OceanGym: A Benchmark Environment for Underwater Embodied Agents
Yida Xue, Mingjun Mao, Xiangyuan Ru, Yuqi Zhu, Baochang Ren, Shuofei Qiao, Mengru Wang, Shumin Deng, Xinyu An, Ningyu Zhang, Ying Chen, Huajun Chen
TL;DR
OceanGym introduces a high-fidelity underwater embodied AI benchmark built on Unreal Engine 5.3, spanning $800\ \mathrm{m}\times800\ \mathrm{m}$ with adjustable depth to simulate lighting variations and eight task domains that cover perception and decision-making. It deploys a unified memory-augmented MLLM-based agent framework that fuses RGB and sonar data to control Autonomous Underwater Vehicles (AUVs) in partially observable, continuous 3D environments.
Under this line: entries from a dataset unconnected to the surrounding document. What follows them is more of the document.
-- ==== Sys2Proof/Syntax.lean ====
section
/-! DEFINITION. The instructions as syntax: one constructor per row of spec/opcode_table.json, with the row's
fields as arguments in the order in which they stand in the encoding. The bits the table calls ignored are kept
as arguments (log 15), so that no bit of an encoding is dropped. -/

namespace Sys2Proof

/-- An 8-bit register of the main set (30_encoding.md R310, without the `(HL)` code 110). -/
inductive Reg8 where
  | b | c | d | e | h | l | a
  deriving DecidableEq, Repr

/-- A 16-bit pair `rp` (R311). In an instruction of the `DD`/`FD` tables `hl` stands for the index register itself. -/
inductive Pair where
  | bc | de | hl | sp
  deriving DecidableEq, Repr

/-- A 16-bit pair `rp2` of `PUSH` and `POP` (R312). -/
inductive PairAf where
  | bc | de | hl | af
  deriving DecidableEq, Repr

/-- A condition (R314): not zero, zero, no carry, carry, parity odd, parity even, plus, minus. -/
inductive Cond where
  | nz | z | nc | c | po | pe | p | m
  deriving DecidableEq, Repr

/-- The index register that a `DD` (IX) or `FD` (IY) byte selects (R301, R305). -/
inductive Idx where
  | ix | iy
  deriving DecidableEq, Repr

/-- A half of an index register (R301): 0 is the high half, 1 the low half. -/
inductive Half where
  | high | low
  deriving DecidableEq, Repr

/-- The instructions. -/
inductive Instr where
  /-- `NOP` (R1301): 00000000. -/
  | nop
  /-- `LD p,nn` (R601): 00pp0001 wwwwwwww wwwwwwww. -/
  | ldPairImm (p : Pair) (nn : Word)
  /-- `LD (BC),A` (R509): 00000010. -/
  | ldMemBcA
  /-- `LD (DE),A` (R510): 00010010. -/
  | ldMemDeA
  /-- `LD (nn),HL` (R603): 00100010 wwwwwwww wwwwwwww. -/
  | ldMemNnHl (nn : Word)
  /-- `LD (nn),A` (R511): 00110010 wwwwwwww wwwwwwww. -/
  | ldMemNnA (nn : Word)
  /-- `INC p` (R905): 00pp0011. -/
  | incPair (p : Pair)
  /-- `INC r` (R830): 00rrr100. -/
  | incReg (r : Reg8)
  /-- `INC (HL)` (R830): 00110100. -/
  | incMemHl
  /-- `DEC r` (R831): 00rrr101. -/
  | decReg (r : Reg8)
  /-- `DEC (HL)` (R831): 00110101. -/
  | decMemHl
  /-- `LD r,n` (R502): 00rrr110 nnnnnnnn. -/
  | ldRegImm (r : Reg8) (n : Byte)
  /-- `LD (HL),n` (R505): 00110110 nnnnnnnn. -/
  | ldMemHlImm (n : Byte)
  /-- `RLCA` (R1001): 00000111. -/
  | rlca
  /-- `RRCA` (R1002): 00001111. -/
  | rrca
  /-- `RLA` (R1003): 00010111. -/
  | rla
  /-- `RRA` (R1004): 00011111. -/
  | rra
  /-- `DAA` (R840): 00100111. -/
  | daa
  /-- `CPL` (R841): 00101111. -/
  | cpl
  /-- `SCF` (R844): 00110111. -/
  | scf
  /-- `CCF` (R843): 00111111. -/
  | ccf
  /-- `EX AF,AF'` (R620): 00001000. -/
  | exAfAf
  /-- `DJNZ e` (R1105): 00010000 eeeeeeee. -/
  | djnz (e : Byte)
  /-- `JR e` (R1103): 00011000 eeeeeeee. -/
  | jr (e : Byte)
  /-- `JR c,e` (R1104): 001cc000 eeeeeeee. -/
  | jrCond (cc : Cond) (e : Byte)
  /-- `ADD HL,p` (R901): 00pp1001. -/
  | addHlPair (p : Pair)
  /-- `LD A,(BC)` (R506): 00001010. -/
  | ldAMemBc
  /-- `LD A,(DE)` (R507): 00011010. -/
  | ldAMemDe
  /-- `LD HL,(nn)` (R602): 00101010 wwwwwwww wwwwwwww. -/
  | ldHlMemNn (nn : Word)
  /-- `LD A,(nn)` (R508): 00111010 wwwwwwww wwwwwwww. -/
  | ldAMemNn (nn : Word)
  /-- `DEC p` (R906): 00pp1011. -/
  | decPair (p : Pair)
  /-- `LD r,s` (R501): 01rrrsss. -/
  | ldRegReg (r : Reg8) (r2 : Reg8)
  /-- `LD r,(HL)` (R503): 01rrr110. -/
  | ldRegMemHl (r : Reg8)
  /-- `LD (HL),s` (R504): 01110sss. -/
  | ldMemHlReg (r : Reg8)
  /-- `HALT` (R1302): 01110110. -/
  | halt
  /-- `ADD A,s` (R820): 10000sss. -/
  | addAReg (r : Reg8)
  /-- `ADD A,(HL)` (R820): 10000110. -/
  | addAMemHl
  /-- `ADD A,n` (R820): 11000110 nnnnnnnn. -/
  | addAImm (n : Byte)
  /-- `ADD A,(IX+d)` (R820): 11i11101 10000110 dddddddd. -/
  | addAMemIdx (x : Idx) (d : Byte)
  /-- `ADD A,IXh` (R820): 11i11101 1000010h. -/
  | addAHalf (x : Idx) (h : Half)
  /-- `ADC A,s` (R821): 10001sss. -/
  | adcAReg (r : Reg8)
  /-- `ADC A,(HL)` (R821): 10001110. -/
  | adcAMemHl
  /-- `ADC A,n` (R821): 11001110 nnnnnnnn. -/
  | adcAImm (n : Byte)
  /-- `ADC A,(IX+d)` (R821): 11i11101 10001110 dddddddd. -/
  | adcAMemIdx (x : Idx) (d : Byte)
  /-- `ADC A,IXh` (R821): 11i11101 1000110h. -/
  | adcAHalf (x : Idx) (h : Half)
  /-- `SUB s` (R822): 10010sss. -/
  | subAReg (r : Reg8)
  /-- `SUB (HL)` (R822): 10010110. -/
  | subAMemHl
  /-- `SUB n` (R822): 11010110 nnnnnnnn. -/
  | subAImm (n : Byte)
  /-- `SUB (IX+d)` (R822): 11i11101 10010110 dddddddd. -/
  | subAMemIdx (x : Idx) (d : Byte)
  /-- `SUB IXh` (R822): 11i11101 1001010h. -/
  | subAHalf (x : Idx) (h : Half)
  /-- `SBC A,s` (R823): 10011sss. -/
  | sbcAReg (r : Reg8)
  /-- `SBC A,(HL)` (R823): 10011110. -/
  | sbcAMemHl
  /-- `SBC A,n` (R823): 11011110 nnnnnnnn. -/
  | sbcAImm (n : Byte)
  /-- `SBC A,(IX+d)` (R823): 11i11101 10011110 dddddddd. -/
  | sbcAMemIdx (x : Idx) (d : Byte)
  /-- `SBC A,IXh` (R823): 11i11101 1001110h. -/
  | sbcAHalf (x : Idx) (h : Half)
  /-- `AND s` (R824): 10100sss. -/
  | andAReg (r : Reg8)
  /-- `AND (HL)` (R824): 10100110. -/
  | andAMemHl
  /-- `AND n` (R824): 11100110 nnnnnnnn. -/
  | andAImm (n : Byte)
  /-- `AND (IX+d)` (R824): 11i11101 10100110 dddddddd. -/
  | andAMemIdx (x : Idx) (d : Byte)
  /-- `AND IXh` (R824): 11i11101 1010010h. -/
  | andAHalf (x : Idx) (h : Half)
  /-- `XOR s` (R825): 10101sss. -/
  | xorAReg (r : Reg8)
  /-- `XOR (HL)` (R825): 10101110. -/
  | xorAMemHl
  /-- `XOR n` (R825): 11101110 nnnnnnnn. -/
  | xorAImm (n : Byte)
  /-- `XOR (IX+d)` (R825): 11i11101 10101110 dddddddd. -/
  | xorAMemIdx (x : Idx) (d : Byte)
  /-- `XOR IXh` (R825): 11i11101 1010110h. -/
  | xorAHalf (x : Idx) (h : Half)
  /-- `OR s` (R826): 10110sss. -/
  | orAReg (r : Reg8)
  /-- `OR (HL)` (R826): 10110110. -/
  | orAMemHl
  /-- `OR n` (R826): 11110110 nnnnnnnn. -/
  | orAImm (n : Byte)
  /-- `OR (IX+d)` (R826): 11i11101 10110110 dddddddd. -/
  | orAMemIdx (x : Idx) (d : Byte)
  /-- `OR IXh` (R826): 11i11101 1011010h. -/
  | orAHalf (x : Idx) (h : Half)
  /-- `CP s` (R827): 10111sss. -/
  | cpAReg (r : Reg8)
  /-- `CP (HL)` (R827): 10111110. -/
  | cpAMemHl
  /-- `CP n` (R827): 11111110 nnnnnnnn. -/
  | cpAImm (n : Byte)
  /-- `CP (IX+d)` (R827): 11i11101 10111110 dddddddd. -/
  | cpAMemIdx (x : Idx) (d : Byte)
  /-- `CP IXh` (R827): 11i11101 1011110h. -/
  | cpAHalf (x : Idx) (h : Half)
  /-- `RET c` (R1111): 11ccc000. -/
  | retCond (cc : Cond)
  /-- `POP q` (R612): 11qq0001. -/
  | popPair (q : PairAf)
  /-- `JP c,nn` (R1102): 11ccc010 wwwwwwww wwwwwwww. -/
  | jpCond (cc : Cond) (nn : Word)
  /-- `JP nn` (R1101): 11000011 wwwwwwww wwwwwwww. -/
  | jp (nn : Word)
  /-- `OUT (n),A` (R1202): 11010011 nnnnnnnn. -/
  | outImmA (n : Byte)
  /-- `IN A,(n)` (R1201): 11011011 nnnnnnnn. -/
  | inAImm (n : Byte)
  /-- `EX (SP),HL` (R623): 11100011. -/
  | exMemSpHl
  /-- `EX DE,HL` (R622): 11101011. -/
  | exDeHl
  /-- `DI` (R1303): 11110011. -/
  | di
  /-- `EI` (R1304): 11111011. -/
  | ei
  /-- `CALL c,nn` (R1109): 11ccc100 wwwwwwww wwwwwwww. -/
  | callCond (cc : Cond) (nn : Word)
  /-- `PUSH q` (R611): 11qq0101. -/
  | pushPair (q : PairAf)
  /-- `CALL nn` (R1108): 11001101 wwwwwwww wwwwwwww. -/
  | call (nn : Word)
  /-- `RST t` (R1120): 11ttt111. -/
  | rst (t : BitVec 3)
  /-- `RET` (R1110): 11001001. -/
  | ret
  /-- `EXX` (R621): 11011001. -/
  | exx
  /-- `JP (HL)` (R1106): 11101001. -/
  | jpHl
  /-- `LD SP,HL` (R606): 11111001. -/
  | ldSpHl
  /-- `RLC r` (R1011): 11001011 00000rrr. -/
  | rlcReg (r : Reg8)
  /-- `RLC (HL)` (R1011): 11001011 00000110. -/
  | rlcMemHl
  /-- `RLC (IX+d)` (R1011): 11i11101 11001011 dddddddd 00000110. -/
  | rlcMemIdx (x : Idx) (d : Byte)
  /-- `LD r,RLC (IX+d)` (R1011): 11i11101 11001011 dddddddd 00000rrr. -/
  | rlcMemIdxCopy (x : Idx) (d : Byte) (r : Reg8)
  /-- `RRC r` (R1012): 11001011 00001rrr. -/
  | rrcReg (r : Reg8)
  /-- `RRC (HL)` (R1012): 11001011 00001110. -/
  | rrcMemHl
  /-- `RRC (IX+d)` (R1012): 11i11101 11001011 dddddddd 00001110. -/
  | rrcMemIdx (x : Idx) (d : Byte)
  /-- `LD r,RRC (IX+d)` (R1012): 11i11101 11001011 dddddddd 00001rrr. -/
  | rrcMemIdxCopy (x : Idx) (d : Byte) (r : Reg8)
  /-- `RL r` (R1013): 11001011 00010rrr. -/
  | rlReg (r : Reg8)
  /-- `RL (HL)` (R1013): 11001011 00010110. -/
  | rlMemHl
  /-- `RL (IX+d)` (R1013): 11i11101 11001011 dddddddd 00010110. -/
  | rlMemIdx (x : Idx) (d : Byte)
  /-- `LD r,RL (IX+d)` (R1013): 11i11101 11001011 dddddddd 00010rrr. -/
  | rlMemIdxCopy (x : Idx) (d : Byte) (r : Reg8)
  /-- `RR r` (R1014): 11001011 00011rrr. -/
  | rrReg (r : Reg8)
  /-- `RR (HL)` (R1014): 11001011 00011110. -/
  | rrMemHl
  /-- `RR (IX+d)` (R1014): 11i11101 11001011 dddddddd 00011110. -/
  | rrMemIdx (x : Idx) (d : Byte)
  /-- `LD r,RR (IX+d)` (R1014): 11i11101 11001011 dddddddd 00011rrr. -/
  | rrMemIdxCopy (x : Idx) (d : Byte) (r : Reg8)
  /-- `SLA r` (R1015): 11001011 00100rrr. -/
  | slaReg (r : Reg8)
  /-- `SLA (HL)` (R1015): 11001011 00100110. -/
  | slaMemHl
  /-- `SLA (IX+d)` (R1015): 11i11101 11001011 dddddddd 00100110. -/
  | slaMemIdx (x : Idx) (d : Byte)
  /-- `LD r,SLA (IX+d)` (R1015): 11i11101 11001011 dddddddd 00100rrr. -/
  | slaMemIdxCopy (x : Idx) (d : Byte) (r : Reg8)
  /-- `SRA r` (R1016): 11001011 00101rrr. -/
  | sraReg (r : Reg8)
  /-- `SRA (HL)` (R1016): 11001011 00101110. -/
  | sraMemHl
  /-- `SRA (IX+d)` (R1016): 11i11101 11001011 dddddddd 00101110. -/
  | sraMemIdx (x : Idx) (d : Byte)
  /-- `LD r,SRA (IX+d)` (R1016): 11i11101 11001011 dddddddd 00101rrr. -/
  | sraMemIdxCopy (x : Idx) (d : Byte) (r : Reg8)
  /-- `SLL r` (R1017): 11001011 00110rrr. -/
  | sllReg (r : Reg8)
  /-- `SLL (HL)` (R1017): 11001011 00110110. -/
  | sllMemHl
  /-- `SLL (IX+d)` (R1017): 11i11101 11001011 dddddddd 00110110. -/
  | sllMemIdx (x : Idx) (d : Byte)
  /-- `LD r,SLL (IX+d)` (R1017): 11i11101 11001011 dddddddd 00110rrr. -/
  | sllMemIdxCopy (x : Idx) (d : Byte) (r : Reg8)
  /-- `SRL r` (R1018): 11001011 00111rrr. -/
  | srlReg (r : Reg8)
  /-- `SRL (HL)` (R1018): 11001011 00111110. -/
  | srlMemHl
  /-- `SRL (IX+d)` (R1018): 11i11101 11001011 dddddddd 00111110. -/
  | srlMemIdx (x : Idx) (d : Byte)
  /-- `LD r,SRL (IX+d)` (R1018): 11i11101 11001011 dddddddd 00111rrr. -/
  | srlMemIdxCopy (x : Idx) (d : Byte) (r : Reg8)
  /-- `BIT b,r` (R1020): 11001011 01bbbrrr. -/
  | bitReg (b : BitVec 3) (r : Reg8)
  /-- `BIT b,(HL)` (R1021): 11001011 01bbb110. -/
  | bitMemHl (b : BitVec 3)
  /-- `BIT b,(IX+d)` (R1022): 11i11101 11001011 dddddddd 01bbbzzz. -/
  | bitMemIdx (x : Idx) (d : Byte) (b : BitVec 3) (z : BitVec 3)
  /-- `RES b,r` (R1023): 11001011 10bbbrrr. -/
  | resReg (b : BitVec 3) (r : Reg8)
  /-- `RES b,(HL)` (R1023): 11001011 10bbb110. -/
  | resMemHl (b : BitVec 3)
  /-- `RES b,(IX+d)` (R1023): 11i11101 11001011 dddddddd 10bbb110. -/
  | resMemIdx (x : Idx) (d : Byte) (b : BitVec 3)
  /-- `LD r,RES b,(IX+d)` (R1023): 11i11101 11001011 dddddddd 10bbbrrr. -/
  | resMemIdxCopy (x : Idx) (d : Byte) (b : BitVec 3) (r : Reg8)
  /-- `SET b,r` (R1024): 11001011 11bbbrrr. -/
  | setReg (b : BitVec 3) (r : Reg8)
  /-- `SET b,(HL)` (R1024): 11001011 11bbb110. -/
  | setMemHl (b : BitVec 3)
  /-- `SET b,(IX+d)` (R1024): 11i11101 11001011 dddddddd 11bbb110. -/
  | setMemIdx (x : Idx) (d : Byte) (b : BitVec 3)
  /-- `LD r,SET b,(IX+d)` (R1024): 11i11101 11001011 dddddddd 11bbbrrr. -/
  | setMemIdxCopy (x : Idx) (d : Byte) (b : BitVec 3) (r : Reg8)
  /-- `IN r,(C)` (R1203): 11101101 01rrr000. -/
  | inRegC (r : Reg8)
  /-- `IN F,(C)` (R1204): 11101101 01110000. -/
  | inFC
  /-- `OUT (C),r` (R1205): 11101101 01rrr001. -/
  | outCReg (r : Reg8)
  /-- `OUT (C),0` (R1206): 11101101 01110001. -/
  | outCZero
  /-- `SBC HL,p` (R903): 11101101 01pp0010. -/
  | sbcHlPair (p : Pair)
  /-- `ADC HL,p` (R902): 11101101 01pp1010. -/
  | adcHlPair (p : Pair)
  /-- `LD (nn),p` (R605): 11101101 01pp0011 wwwwwwww wwwwwwww. -/
  | ldMemNnPair (p : Pair) (nn : Word)
  /-- `LD p,(nn)` (R604): 11101101 01pp1011 wwwwwwww wwwwwwww. -/
  | ldPairMemNn (p : Pair) (nn : Word)
  /-- `NEG` (R842): 11101101 01xxx100. -/
  | neg (z : BitVec 3)
  /-- `RETN` (R1112): 11101101 01xxx101. -/
  | retn (z : BitVec 3)
  /-- `RETI` (R1113): 11101101 01001101. -/
  | reti
  /-- `IM 0` (R1305): 11101101 01m0m110. -/
  | im0 (z : BitVec 1) (z2 : BitVec 1)
  /-- `IM 1` (R1306): 11101101 01m10110. -/
  | im1 (z : BitVec 1)
  /-- `IM 2` (R1307): 11101101 01m11110. -/
  | im2 (z : BitVec 1)
  /-- `LD I,A` (R519): 11101101 01000111. -/
  | ldIA
  /-- `LD R,A` (R520): 11101101 01001111. -/
  | ldRA
  /-- `LD A,I` (R517): 11101101 01010111. -/
  | ldAI
  /-- `LD A,R` (R518): 11101101 01011111. -/
  | ldAR
  /-- `RRD` (R1026): 11101101 01100111. -/
  | rrd
  /-- `RLD` (R1025): 11101101 01101111. -/
  | rld
  /-- `LDI` (R701): 11101101 10100000. -/
  | ldi
  /-- `CPI` (R705): 11101101 10100001. -/
  | cpi
  /-- `INI` (R709): 11101101 10100010. -/
  | ini
  /-- `OUTI` (R713): 11101101 10100011. -/
  | outi
  /-- `LDD` (R702): 11101101 10101000. -/
  | ldd
  /-- `CPD` (R706): 11101101 10101001. -/
  | cpd
  /-- `IND` (R710): 11101101 10101010. -/
  | ind
  /-- `OUTD` (R714): 11101101 10101011. -/
  | outd
  /-- `LDIR` (R703): 11101101 10110000. -/
  | ldir
  /-- `CPIR` (R707): 11101101 10110001. -/
  | cpir
  /-- `INIR` (R711): 11101101 10110010. -/
  | inir
  /-- `OTIR` (R715): 11101101 10110011. -/
  | otir
  /-- `LDDR` (R704): 11101101 10111000. -/
  | lddr
  /-- `CPDR` (R708): 11101101 10111001. -/
  | cpdr
  /-- `INDR` (R712): 11101101 10111010. -/
  | indr
  /-- `OTDR` (R716): 11101101 10111011. -/
  | otdr
  /-- `NOP (ED undefined)` (R1309): 11101101 00xxxxxx. -/
  | nopEdLow (z : BitVec 6)
  /-- `NOP (ED undefined)` (R1309): 11101101 11xxxxxx. -/
  | nopEdHigh (z : BitVec 6)
  /-- `NOP (ED undefined)` (R1309): 11101101 100xxxxx. -/
  | nopEdMid (z : BitVec 5)
  /-- `NOP (ED undefined)` (R1309): 11101101 101xx1xx. -/
  | nopEdBlock (z : BitVec 2) (z2 : BitVec 2)
  /-- `NOP (ED undefined)` (R1309): 11101101 0111x111. -/
  | nopEdSeven (z : BitVec 1)
  /-- `ADD IX,p` (R904): 11i11101 00pp1001. -/
  | addIdxPair (x : Idx) (p : Pair)
  /-- `LD IX,nn` (R607): 11i11101 00100001 wwwwwwww wwwwwwww. -/
  | ldIdxImm (x : Idx) (nn : Word)
  /-- `LD (nn),IX` (R609): 11i11101 00100010 wwwwwwww wwwwwwww. -/
  | ldMemNnIdx (x : Idx) (nn : Word)
  /-- `INC IX` (R907): 11i11101 00100011. -/
  | incIdx (x : Idx)
  /-- `INC IXh` (R830): 11i11101 0010h100. -/
  | incHalf (x : Idx) (h : Half)
  /-- `DEC IXh` (R831): 11i11101 0010h101. -/
  | decHalf (x : Idx) (h : Half)
  /-- `LD IXh,n` (R516): 11i11101 0010h110 nnnnnnnn. -/
  | ldHalfImm (x : Idx) (h : Half) (n : Byte)
  /-- `LD IX,(nn)` (R608): 11i11101 00101010 wwwwwwww wwwwwwww. -/
  | ldIdxMemNn (x : Idx) (nn : Word)
  /-- `DEC IX` (R908): 11i11101 00101011. -/
  | decIdx (x : Idx)
  /-- `INC (IX+d)` (R830): 11i11101 00110100 dddddddd. -/
  | incMemIdx (x : Idx) (d : Byte)
  /-- `DEC (IX+d)` (R831): 11i11101 00110101 dddddddd. -/
  | decMemIdx (x : Idx) (d : Byte)
  /-- `LD (IX+d),n` (R514): 11i11101 00110110 dddddddd nnnnnnnn. -/
  | ldMemIdxImm (x : Idx) (d : Byte) (n : Byte)
  /-- `LD r,IXh` (R515): 11i11101 01rrr10h. -/
  | ldRegHalf (x : Idx) (r : Reg8) (h : Half)
  /-- `LD IXh,s` (R515): 11i11101 0110hsss. -/
  | ldHalfReg (x : Idx) (h : Half) (r : Reg8)
  /-- `LD IXh,IXk` (R515): 11i11101 0110h10k. -/
  | ldHalfHalf (x : Idx) (h : Half) (k : Half)
  /-- `LD r,(IX+d)` (R512): 11i11101 01rrr110 dddddddd. -/
  | ldRegMemIdx (x : Idx) (r : Reg8) (d : Byte)
  /-- `LD (IX+d),s` (R513): 11i11101 01110sss dddddddd. -/
  | ldMemIdxReg (x : Idx) (r : Reg8) (d : Byte)
  /-- `POP IX` (R614): 11i11101 11100001. -/
  | popIdx (x : Idx)
  /-- `EX (SP),IX` (R624): 11i11101 11100011. -/
  | exMemSpIdx (x : Idx)
  /-- `PUSH IX` (R613): 11i11101 11100101. -/
  | pushIdx (x : Idx)
  /-- `JP (IX)` (R1107): 11i11101 11101001. -/
  | jpIdx (x : Idx)
  /-- `LD SP,IX` (R610): 11i11101 11111001. -/
  | ldSpIdx (x : Idx)
  /-- `NOP (prefix DD/FD)` (R1308): 11i11101. -/
  | nopPrefix (x : Idx)
  deriving DecidableEq, Repr

end Sys2Proof
end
Experimental results show current state-of-the-art MLLMs lag behind human experts, especially under low visibility and when interpreting sonar data, though memory and cross-task transfer offer performance improvements; a plateau in scaling indicates deeper changes in perception, memory, and planning are needed. The work positions OceanGym as a practical sim-to-real bridge for developing robust autonomous underwater systems, enabling synthetic data generation and reinforcement-learning feedback to expedite real-world deployment of underwater agents.
Abstract
We introduce OceanGym, the first comprehensive benchmark for ocean underwater embodied agents, designed to advance AI in one of the most demanding real-world environments. Unlike terrestrial or aerial domains, underwater settings present extreme perceptual and decision-making challenges, including low visibility, dynamic ocean currents, making effective agent deployment exceptionally difficult. OceanGym encompasses eight realistic task domains and a unified agent framework driven by Multi-modal Large Language Models (MLLMs), which integrates perception, memory, and sequential decision-making. Agents are required to comprehend optical and sonar data, autonomously explore complex environments, and accomplish long-horizon objectives under these harsh conditions. Extensive experiments reveal substantial gaps between state-of-the-art MLLM-driven agents and human experts, highlighting the persistent difficulty of perception, planning, and adaptability in ocean underwater environments. By providing a high-fidelity, rigorously designed platform, OceanGym establishes a testbed for developing robust embodied AI and transferring these capabilities to real-world autonomous ocean underwater vehicles, marking a decisive step toward intelligent agents capable of operating in one of Earth's last unexplored frontiers. The code and data are available at https://github.com/OceanGPT/OceanGym.